I really feel like giving up..

Taylor • 20. First time mom.
Hello, my name is Taylor. Im 20 and a ftm. My son is my pride and joy, & honestly probably the only thing holding me together. I feel crazy, I just wish i could stop caring about certain things. I have no one to talk to because everyone's answer is always 'just leave'. I have been inlove with the father of my child since i was 17, and at 19 had my first child with him. My son had a neonatal stroke, was born seizing, and had liver, kidney, and a severe amount of brain damage. It has been very had for me to cope with this, I love him to death and I never imagined him having to face these problems in life and it was a total shock when i was rushed into an emergency csection.
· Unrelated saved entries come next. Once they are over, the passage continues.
@[simp] theorem State.setLayer_params (k : Nat) (l : Layer) : (s.setLayer k l).params = s.params := rfl
@[simp] theorem State.setLayer_sched (k : Nat) (l : Layer) : (s.setLayer k l).sched = s.sched := rfl
@[simp] theorem State.setLayer_draws (k : Nat) (l : Layer) : (s.setLayer k l).draws = s.draws := rfl
@[simp] theorem State.setLayer_program (k : Nat) (l : Layer) : (s.setLayer k l).program = s.program := rfl
@[simp] theorem State.setLayer_names (k : Nat) (l : Layer) : (s.setLayer k l).names = s.names := rfl
@[simp] theorem State.setLayer_lastRead (k : Nat) (l : Layer) : (s.setLayer k l).lastRead = s.lastRead := rfl
@[simp] theorem State.setLayer_ctx (k : Nat) (l : Layer) : (s.setLayer k l).ctx = s.ctx := rfl
@[simp] theorem State.setLayer_irq (k : Nat) (l : Layer) : (s.setLayer k l).irq = s.irq := rfl
@[simp] theorem State.setLayer_res (k : Nat) (l : Layer) : (s.setLayer k l).res = s.res := rfl
@[simp] theorem State.setLayer_faulted (k : Nat) (l : Layer) : (s.setLayer k l).faulted = s.faulted := rfl
@[simp] theorem State.setLayer_refused (k : Nat) (l : Layer) : (s.setLayer k l).refused = s.refused := rfl
@[simp] theorem State.setLayer_imask (k : Nat) (l : Layer) : (s.setLayer k l).imask = s.imask := rfl
@[simp] theorem State.setLayer_csStack (k : Nat) (l : Layer) : (s.setLayer k l).csStack = s.csStack := rfl
@[simp] theorem State.setLayer_cyccnt (k : Nat) (l : Layer) : (s.setLayer k l).cyccnt = s.cyccnt := rfl
@[simp] theorem State.setLayer_trcena (k : Nat) (l : Layer) : (s.setLayer k l).trcena = s.trcena := rfl
@[simp] theorem State.setLayer_cyccntena (k : Nat) (l : Layer) : (s.setLayer k l).cyccntena = s.cyccntena := rfl
@[simp] theorem State.setLayer_watches (k : Nat) (l : Layer) : (s.setLayer k l).watches = s.watches := rfl
@[simp] theorem State.setLayer_fmcen (k : Nat) (l : Layer) : (s.setLayer k l).fmcen = s.fmcen := rfl
@[simp] theorem State.setLayer_fmcrst (k : Nat) (l : Layer) : (s.setLayer k l).fmcrst = s.fmcrst := rfl
@[simp] theorem State.setLayer_sdcr1 (k : Nat) (l : Layer) : (s.setLayer k l).sdcr1 = s.sdcr1 := rfl
@[simp] theorem State.setLayer_sdcr2 (k : Nat) (l : Layer) : (s.setLayer k l).sdcr2 = s.sdcr2 := rfl
@[simp] theorem State.setLayer_sdtr1 (k : Nat) (l : Layer) : (s.setLayer k l).sdtr1 = s.sdtr1 := rfl
@[simp] theorem State.setLayer_sdtr2 (k : Nat) (l : Layer) : (s.setLayer k l).sdtr2 = s.sdtr2 := rfl
@[simp] theorem State.setLayer_sdcmr (k : Nat) (l : Layer) : (s.setLayer k l).sdcmr = s.sdcmr := rfl
@[simp] theorem State.setLayer_sdrtr (k : Nat) (l : Layer) : (s.setLayer k l).sdrtr = s.sdrtr := rfl
@[simp] theorem State.setLayer_busy (k : Nat) (l : Layer) : (s.setLayer k l).busy = s.busy := rfl
@[simp] theorem State.setLayer_fmcPending (k : Nat) (l : Layer) : (s.setLayer k l).fmcPending = s.fmcPending := rfl
@[simp] theorem State.setLayer_sdramLog (k : Nat) (l : Layer) : (s.setLayer k l).sdramLog = s.sdramLog := rfl
@[simp] theorem State.setLayer_seqPhase (k : Nat) (l : Layer) : (s.setLayer k l).seqPhase = s.seqPhase := rfl
@[simp] theorem State.setLayer_seqBank (k : Nat) (l : Layer) : (s.setLayer k l).seqBank = s.seqBank := rfl
@[simp] theorem State.setLayer_seqResetAfterLive (k : Nat) (l : Layer) : (s.setLayer k l).seqResetAfterLive = s.seqResetAfterLive := rfl
@[simp] theorem State.setLayer_sdram (k : Nat) (l : Layer) : (s.setLayer k l).sdram = s.sdram := rfl
@[simp] theorem State.setLayer_gcr (k : Nat) (l : Layer) : (s.setLayer k l).gcr = s.gcr := rfl
@[simp] theorem State.setLayer_sscr (k : Nat) (l : Layer) : (s.setLayer k l).sscr = s.sscr := rfl
@[simp] theorem State.setLayer_bpcr (k : Nat) (l : Layer) : (s.setLayer k l).bpcr = s.bpcr := rfl
@[simp] theorem State.setLayer_awcr (k : Nat) (l : Layer) : (s.setLayer k l).awcr = s.awcr := rfl
@[simp] theorem State.setLayer_twcr (k : Nat) (l : Layer) : (s.setLayer k l).twcr = s.twcr := rfl
@[simp] theorem State.setLayer_bccr (k : Nat) (l : Layer) : (s.setLayer k l).bccr = s.bccr := rfl
@[simp] theorem State.setLayer_srcr (k : Nat) (l : Layer) : (s.setLayer k l).srcr = s.srcr := rfl
@[simp] theorem State.setLayer_layers (k : Nat) (l : Layer) : (s.setLayer k l).layers = s.layers.set (k - 1) l := rfl
@[simp] theorem State.setLayer_ltdcLog (k : Nat) (l : Layer) : (s.setLayer k l).ltdcLog = s.ltdcLog := rfl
Between that and the father of my child being an addict I dont know what to do. He is constantly leaving at night and coming home at 6-7 in the morning. I go nut, I cry til i hyperventilate. Like just now, he decides to leave at 3 in the morning.. I know I should just walk away but i swear it is the hardest thing to do. I think something is wrong with me, and I pray and pray for god to show me the way. Im still hanging on but Im slowly losing myself. Im sorry for this long post, but i needed to vent and facebook is just not the place considering my family hates for people to air their dirty laundry. Once again im sorry, i really just needed to type this and try to make myself fall asleep before i sit up all night alone with my son asleep just overthinking and crying.